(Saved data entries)
=== Section Start ===
/-! ### Host interface -/

/-- CTRL writes (48_host_interface.md R232) and `START()` (R233): IRQ_EN always takes bit 1; bit 0 starts a run when idle
and does nothing when busy. That START keeps the working state of blocks, which the spec leaves UNSPECIFIED from there to
the first BLOCK, is the model's choice (log 8), and so is the number `runIndex` of the run's free draws (log 7). -/
def Obligations.ControlWrite : Prop :=
  ∀ (v : U32) (s : State) (i : Instr), i = .start v ∨ i = .irqEnSet v →
    (v.getLsbD 0 = true → s.busy = false → exec i s = .next { s with
      irqEn := v.getLsbD 1
      busy := true, done := false, err := false, errKind := 0, errCause := 0, errBitpos := 0
      outLen := 0, streamCrc := 0, blockCount := 0, blockCrcCalc := 0, blockCrcStored := 0
      blockMax := 0, blkMax := 0, pos := 0, phase := .header
      runIndex := s.runIndex + 1 })
    ∧ (v.getLsbD 0 = false ∨ s.busy = true → exec i s = .next { s with irqEn := v.getLsbD 1 })

/-- DONE_CLR (48_host_interface.md R234): bit 1 clears DONE, every other bit is ignored. -/
def Obligations.DoneClear : Prop :=
  ∀ (v : U32) (s : State),
    (v.getLsbD 1 = true → exec (.doneClr v) s = .next { s with done := false })
    ∧ (v.getLsbD 1 = false → exec (.doneClr v) s = .next s)

/-- IN_LEN and OUT_CAP writes (48_host_interface.md R235, R236): the written value or the memory's size, whichever is
less, while idle; nothing while busy. -/
def Obligations.LengthWrites : Prop :=
  ∀ (v : U32) (s : State),
    (s.busy = true → exec (.inLenSet v) s = .next s ∧ exec (.outCapSet v) s = .next s)
    ∧ (s.busy = false → s.cfg.inMemBytes < 2 ^ 32 →
      ∃ n m : U32, n.toNat = min v.toNat s.cfg.inMemBytes ∧ m.toNat = min v.toNat s.cfg.outMemBytes.toNat
        ∧ exec (.inLenSet v) s = .next { s with inLen := n } ∧ exec (.outCapSet v) s = .next { s with outCap := m })

/-- Register reads (48_host_interface.md R230) of every offset, CTRL and STATUS bit by bit (10_state.md R23, R24),
reserved offsets 0; nothing else changes. -/
def Obligations.RegisterRead : Prop :=
  ∀ (s : State) (off : Nat) (rest : List Turn), off % 4 = 0 → off < 256 →
    ∃ w : U32,
      step { s with schedule := .host (.regRead (s.cfg.regBase + off)) :: rest }
        = .next { s with schedule := rest, busData := w }
      ∧ (off = 0x00 → ∀ k < 32, w.getLsbD k = (decide (k = 1) && s.irqEn))
      ∧ (off = 0x04 → w.getLsbD 0 = s.busy ∧ w.getLsbD 1 = s.done ∧ w.getLsbD 2 = s.err
          ∧ (∀ k < 4, w.getLsbD (8 + k) = s.errKind.getLsbD k) ∧ (∀ k < 8, w.getLsbD (16 + k) = s.errCause.getLsbD k)
          ∧ ∀ k, (3 ≤ k ∧ k < 8) ∨ (12 ≤ k ∧ k < 16) ∨ 24 ≤ k → w.getLsbD k = false)
      ∧ (off = 0x08 → w = s.inLen) ∧ (off = 0x0C → w = s.outCap) ∧ (off = 0x10 → w = s.outLen)
      ∧ (off = 0x14 → w = s.streamCrc) ∧ (off = 0x18 → w = s.errBitpos) ∧ (off = 0x1C → w = s.blockCount)
      ∧ (off = 0x20 → w = s.blockCrcCalc) ∧ (off = 0x24 → w = s.blockCrcStored) ∧ (off = 0x28 → w = s.blockMax)
      ∧ (0x2C ≤ off → w = 0)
=== Section End ===
Try it: Copy every line above once more, precisely as it reads.

Written response:
/-! ### Host interface -/

/-- CTRL writes (48_host_interface.md R232) and `START()` (R233): IRQ_EN always takes bit 1; bit 0 starts a run when idle
and does nothing when busy. That START keeps the working state of blocks, which the spec leaves UNSPECIFIED from there to
the first BLOCK, is the model's choice (log 8), and so is the number `runIndex` of the run's free draws (log 7). -/
def Obligations.ControlWrite : Prop :=
  ∀ (v : U32) (s : State) (i : Instr), i = .start v ∨ i = .irqEnSet v →
    (v.getLsbD 0 = true → s.busy = false → exec i s = .next { s with
      irqEn := v.getLsbD 1
      busy := true, done := false, err := false, errKind := 0, errCause := 0, errBitpos := 0
      outLen := 0, streamCrc := 0, blockCount := 0, blockCrcCalc := 0, blockCrcStored := 0
      blockMax := 0, blkMax := 0, pos := 0, phase := .header
      runIndex := s.runIndex + 1 })
    ∧ (v.getLsbD 0 = false ∨ s.busy = true → exec i s = .next { s with irqEn := v.getLsbD 1 })

/-- DONE_CLR (48_host_interface.md R234): bit 1 clears DONE, every other bit is ignored. -/
def Obligations.DoneClear : Prop :=
  ∀ (v : U32) (s : State),
    (v.getLsbD 1 = true → exec (.doneClr v) s = .next { s with done := false })
    ∧ (v.getLsbD 1 = false → exec (.doneClr v) s = .next s)

/-- IN_LEN and OUT_CAP writes (48_host_interface.md R235, R236): the written value or the memory's size, whichever is
less, while idle; nothing while busy. -/
def Obligations.LengthWrites : Prop :=
  ∀ (v : U32) (s : State),
    (s.busy = true → exec (.inLenSet v) s = .next s ∧ exec (.outCapSet v) s = .next s)
    ∧ (s.busy = false → s.cfg.inMemBytes < 2 ^ 32 →
      ∃ n m : U32, n.toNat = min v.toNat s.cfg.inMemBytes ∧ m.toNat = min v.toNat s.cfg.outMemBytes.toNat
        ∧ exec (.inLenSet v) s = .next { s with inLen := n } ∧ exec (.outCapSet v) s = .next { s with outCap := m })

/-- Register reads (48_host_interface.md R230) of every offset, CTRL and STATUS bit by bit (10_state.md R23, R24),
reserved offsets 0; nothing else changes. -/
def Obligations.RegisterRead : Prop :=
  ∀ (s : State) (off : Nat) (rest : List Turn), off % 4 = 0 → off < 256 →
    ∃ w : U32,
      step { s with schedule := .host (.regRead (s.cfg.regBase + off)) :: rest }
        = .next { s with schedule := rest, busData := w }
      ∧ (off = 0x00 → ∀ k < 32, w.getLsbD k = (decide (k = 1) && s.irqEn))
      ∧ (off = 0x04 → w.getLsbD 0 = s.busy ∧ w.getLsbD 1 = s.done ∧ w.getLsbD 2 = s.err
          ∧ (∀ k < 4, w.getLsbD (8 + k) = s.errKind.getLsbD k) ∧ (∀ k < 8, w.getLsbD (16 + k) = s.errCause.getLsbD k)
          ∧ ∀ k, (3 ≤ k ∧ k < 8) ∨ (12 ≤ k ∧ k < 16) ∨ 24 ≤ k → w.getLsbD k = false)
      ∧ (off = 0x08 → w = s.inLen) ∧ (off = 0x0C → w = s.outCap) ∧ (off = 0x10 → w = s.outLen)
      ∧ (off = 0x14 → w = s.streamCrc) ∧ (off = 0x18 → w = s.errBitpos) ∧ (off = 0x1C → w = s.blockCount)
      ∧ (off = 0x20 → w = s.blockCrcCalc) ∧ (off = 0x24 → w = s.blockCrcStored) ∧ (off = 0x28 → w = s.blockMax)
      ∧ (0x2C ≤ off → w = 0)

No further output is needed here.